Exercise: Would you repeat each of the lines below exactly?

───── Input

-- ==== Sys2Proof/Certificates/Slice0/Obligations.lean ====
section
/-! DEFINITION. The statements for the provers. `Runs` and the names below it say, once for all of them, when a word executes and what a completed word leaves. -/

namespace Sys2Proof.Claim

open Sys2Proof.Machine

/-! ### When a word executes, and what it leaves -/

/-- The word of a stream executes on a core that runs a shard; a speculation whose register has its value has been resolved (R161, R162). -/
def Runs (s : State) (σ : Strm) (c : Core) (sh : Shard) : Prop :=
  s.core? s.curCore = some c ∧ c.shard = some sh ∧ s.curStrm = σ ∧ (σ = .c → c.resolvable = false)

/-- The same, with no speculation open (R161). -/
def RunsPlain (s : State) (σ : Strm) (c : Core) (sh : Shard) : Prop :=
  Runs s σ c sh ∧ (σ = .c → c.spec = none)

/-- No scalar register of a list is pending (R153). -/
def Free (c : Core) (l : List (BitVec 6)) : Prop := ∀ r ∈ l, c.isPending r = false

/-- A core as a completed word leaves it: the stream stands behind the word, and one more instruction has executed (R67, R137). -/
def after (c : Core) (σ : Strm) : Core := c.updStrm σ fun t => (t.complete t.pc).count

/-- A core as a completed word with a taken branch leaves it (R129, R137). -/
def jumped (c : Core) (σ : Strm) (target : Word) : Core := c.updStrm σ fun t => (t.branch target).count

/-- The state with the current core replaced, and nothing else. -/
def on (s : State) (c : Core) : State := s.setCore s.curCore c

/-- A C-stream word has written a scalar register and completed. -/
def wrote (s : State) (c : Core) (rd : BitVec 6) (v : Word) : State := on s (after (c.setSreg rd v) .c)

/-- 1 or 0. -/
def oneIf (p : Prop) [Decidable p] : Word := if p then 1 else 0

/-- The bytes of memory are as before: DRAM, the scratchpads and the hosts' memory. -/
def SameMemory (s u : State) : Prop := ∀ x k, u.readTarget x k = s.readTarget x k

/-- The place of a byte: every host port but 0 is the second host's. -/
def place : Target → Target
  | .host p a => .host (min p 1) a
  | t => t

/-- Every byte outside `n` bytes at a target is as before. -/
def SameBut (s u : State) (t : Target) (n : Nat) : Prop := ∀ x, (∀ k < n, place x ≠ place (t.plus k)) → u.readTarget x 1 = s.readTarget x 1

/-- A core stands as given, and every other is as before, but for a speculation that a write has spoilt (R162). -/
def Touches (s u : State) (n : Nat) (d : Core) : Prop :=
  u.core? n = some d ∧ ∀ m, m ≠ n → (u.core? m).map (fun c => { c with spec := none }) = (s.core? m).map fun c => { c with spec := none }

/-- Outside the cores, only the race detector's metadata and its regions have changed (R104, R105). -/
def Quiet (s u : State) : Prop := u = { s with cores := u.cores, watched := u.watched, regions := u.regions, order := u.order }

──────────

Output for this exercise:
-- ==== Sys2Proof/Certificates/Slice0/Obligations.lean ====
section
/-! DEFINITION. The statements for the provers. `Runs` and the names below it say, once for all of them, when a word executes and what a completed word leaves. -/

namespace Sys2Proof.Claim

open Sys2Proof.Machine

/-! ### When a word executes, and what it leaves -/

/-- The word of a stream executes on a core that runs a shard; a speculation whose register has its value has been resolved (R161, R162). -/
def Runs (s : State) (σ : Strm) (c : Core) (sh : Shard) : Prop :=
  s.core? s.curCore = some c ∧ c.shard = some sh ∧ s.curStrm = σ ∧ (σ = .c → c.resolvable = false)

/-- The same, with no speculation open (R161). -/
def RunsPlain (s : State) (σ : Strm) (c : Core) (sh : Shard) : Prop :=
  Runs s σ c sh ∧ (σ = .c → c.spec = none)

/-- No scalar register of a list is pending (R153). -/
def Free (c : Core) (l : List (BitVec 6)) : Prop := ∀ r ∈ l, c.isPending r = false

/-- A core as a completed word leaves it: the stream stands behind the word, and one more instruction has executed (R67, R137). -/
def after (c : Core) (σ : Strm) : Core := c.updStrm σ fun t => (t.complete t.pc).count

/-- A core as a completed word with a taken branch leaves it (R129, R137). -/
def jumped (c : Core) (σ : Strm) (target : Word) : Core := c.updStrm σ fun t => (t.branch target).count

/-- The state with the current core replaced, and nothing else. -/
def on (s : State) (c : Core) : State := s.setCore s.curCore c

/-- A C-stream word has written a scalar register and completed. -/
def wrote (s : State) (c : Core) (rd : BitVec 6) (v : Word) : State := on s (after (c.setSreg rd v) .c)

/-- 1 or 0. -/
def oneIf (p : Prop) [Decidable p] : Word := if p then 1 else 0

/-- The bytes of memory are as before: DRAM, the scratchpads and the hosts' memory. -/
def SameMemory (s u : State) : Prop := ∀ x k, u.readTarget x k = s.readTarget x k

/-- The place of a byte: every host port but 0 is the second host's. -/
def place : Target → Target
  | .host p a => .host (min p 1) a
  | t => t

/-- Every byte outside `n` bytes at a target is as before. -/
def SameBut (s u : State) (t : Target) (n : Nat) : Prop := ∀ x, (∀ k < n, place x ≠ place (t.plus k)) → u.readTarget x 1 = s.readTarget x 1

/-- A core stands as given, and every other is as before, but for a speculation that a write has spoilt (R162). -/
def Touches (s u : State) (n : Nat) (d : Core) : Prop :=
  u.core? n = some d ∧ ∀ m, m ≠ n → (u.core? m).map (fun c => { c with spec := none }) = (s.core? m).map fun c => { c with spec := none }

/-- Outside the cores, only the race detector's metadata and its regions have changed (R104, R105). -/
def Quiet (s u : State) : Prop := u = { s with cores := u.cores, watched := u.watched, regions := u.regions, order := u.order }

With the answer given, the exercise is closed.